Psychosocial care

CHAPTER 4 Psychosocial care



Marina Boogaerts, Alan Merritt



LEARNING OBJECTIVES


When you have completed this chapter you will be able to:


recognise the myriad factors that influence a person’s experience of illness

explore ways in which cultural differences between people have an impact on their illness experience and the provision of care

recognise the features that influence perceptions of quality of life for a person with a chronic illness and disability

describe the strengths of nurse–patient partnerships in the care for the person with a chronic illness and disability

identify opportunities and strategies for developing nurse-patient partnerships in clinical practice.


KEY WORDS


cultural competence


diversity


empowerment


partnership


person-centred care



INTRODUCTION


This chapter discusses the psychosocial facets of chronic illness. People have unique and sometimes very complex lives. Chronic conditions need to be addressed in the context of a person’s life and it should be acknowledged that no one knows that life better than the person who lives it. This expertise in one’s own life is an essential component in forming therapeutic partnerships from which care can be orchestrated.


Notions of recognising the diversity amongst people, including cultural differences, empowerment, collaborative decision-making and person-centredness are explored with regard to people with a chronic illness.



CHRONIC ILLNESS IS A BIT LIKE CRICKET


If chronic illness was a sport it might be test match cricket, while an acute illness might be the 100 m sprint. These two events have much in common; they are both sport, involve physical competition, include spectators and competitors, have a beginning and an end and have defined rules. They are also very different. Cricket can last for five days (and still be a draw) where the sprint can be over in 10 seconds. The analogy works for illnesses in several important ways. One way is that a small error or a tactical decision in the sprint can have immediate and permanent consequences on the result, while in a five-day test match, there are many twists and turns and it is hard to say that any one error is directly responsible for the outcome and that tactics may be changed many times to respond to the circumstances. In chronic illness, as in cricket, there is time to make decisions, review them and try different approaches without immediate and permanent consequences.



ILLNESS VERSUS DISEASE


Purists will tell you that cricket is more than a sport. They say that it is the sound of leather on willow, white flannel on green fields surrounded by picket fences, good sportsmanship and gentlemanly conduct. It is debatable whether these are really prominent, defining features, but it is true to say that to a cricket aficionado, there is more to cricket than the game itself. In other words, to cricket lovers, the lived experience of cricket involves more than just the game.

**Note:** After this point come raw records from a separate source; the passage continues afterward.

-- ==== Sys2Proof/WellFormed.lean ====
section
/-!
DEFINITION. Which commands a port can hand to a block (R155, R157, R165): a text field is a signed number of nine digits at
most, a two-wire field a 16-bit value, signed or unsigned as its place says, and an optional field stands only behind the
fields before it. The rows that are no command of the catalogue are well-formed as they stand.
-/

namespace Sys2Proof

open Sys2Proof.Machine

/-- A value that a text field can carry (R157). -/
def textFieldOk (v : Int) : Bool := decide (-999999999 ≤ v) && decide (v ≤ 999999999)

/-- A value that the k-th parameter of a code's frame can carry (R165). -/
def wireFieldOk (code k : Nat) (v : Int) : Bool :=
  if readUnsigned code k then decide (0 ≤ v) && decide (v ≤ 65535) else decide (-32768 ≤ v) && decide (v ≤ 32767)

/-- The parameters of a frame from the k-th on (R165). -/
def wireFieldsOk (code k : Nat) : List Int → Bool
  | [] => true
  | v :: vs => wireFieldOk code k v && wireFieldsOk code (k + 1) vs

/-- The fields of a command on its port. -/
def fieldsOk (p : Port) (code : Nat) (fields : List Int) : Bool :=
  match p with
  | .text => fields.all textFieldOk
  | .wire => wireFieldsOk code 0 fields

/-- The end minute of OVR SET stands only behind the end day (R155). -/
def trailingOk : Instr → Bool
  | .ovrSet _ _ _ _ endDay endMinute => endDay.isSome || endMinute.isNone
  | _ => true

/-- A command that a port can hand to its block. -/
def WellFormed (i : Instr) : Bool :=
  trailingOk i &&
    match spelling i with
    | none => true
    | some (p, code, fields) => fieldsOk p code fields

end Sys2Proof
end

It is often the case that when talking about an illness there is an emphasis on a particular disease or condition. This view is perhaps dominant within a Western culture because of the prominence of the biomedical lens through which we observe health-related phenomena. The biomedical model focuses on the structure and functions of the parts of the body and on the pathophysiology of particular medical conditions. Illness, however, is much broader than the features of a particular disease. The notion of illness addresses all the aspects that encompass the lived experience of someone with a chronic disease (Asbring, 2001; Larsen, 2006). In this regard it is important that the lenses through which we look at chronic conditions encompass the much broader aspects of the life of the individual.


It is important to recognise factors that affect not only body systems, but also the psychological and social elements of a person’s life. This extends to the different perspectives and unique attributions of an individual in response to their chronic illness (Caress et al, 2001) and incorporates aspects related to their lives, but external to the disease, such as carers, families and physical environments (McMurray, 2007).


The biomedical model places a strong emphasis on ‘curing’, which does not fit comfortably with the person with a chronic illness or disability (Fennell, 2003). For these people a cure is usually not possible and any attempts to orient treatment towards a cure may ignore the fuller human experience. There is another parallel to cricket here. In cricket matches, sometimes the aim is not necessarily to win the match but to avoid a loss by eking out a draw.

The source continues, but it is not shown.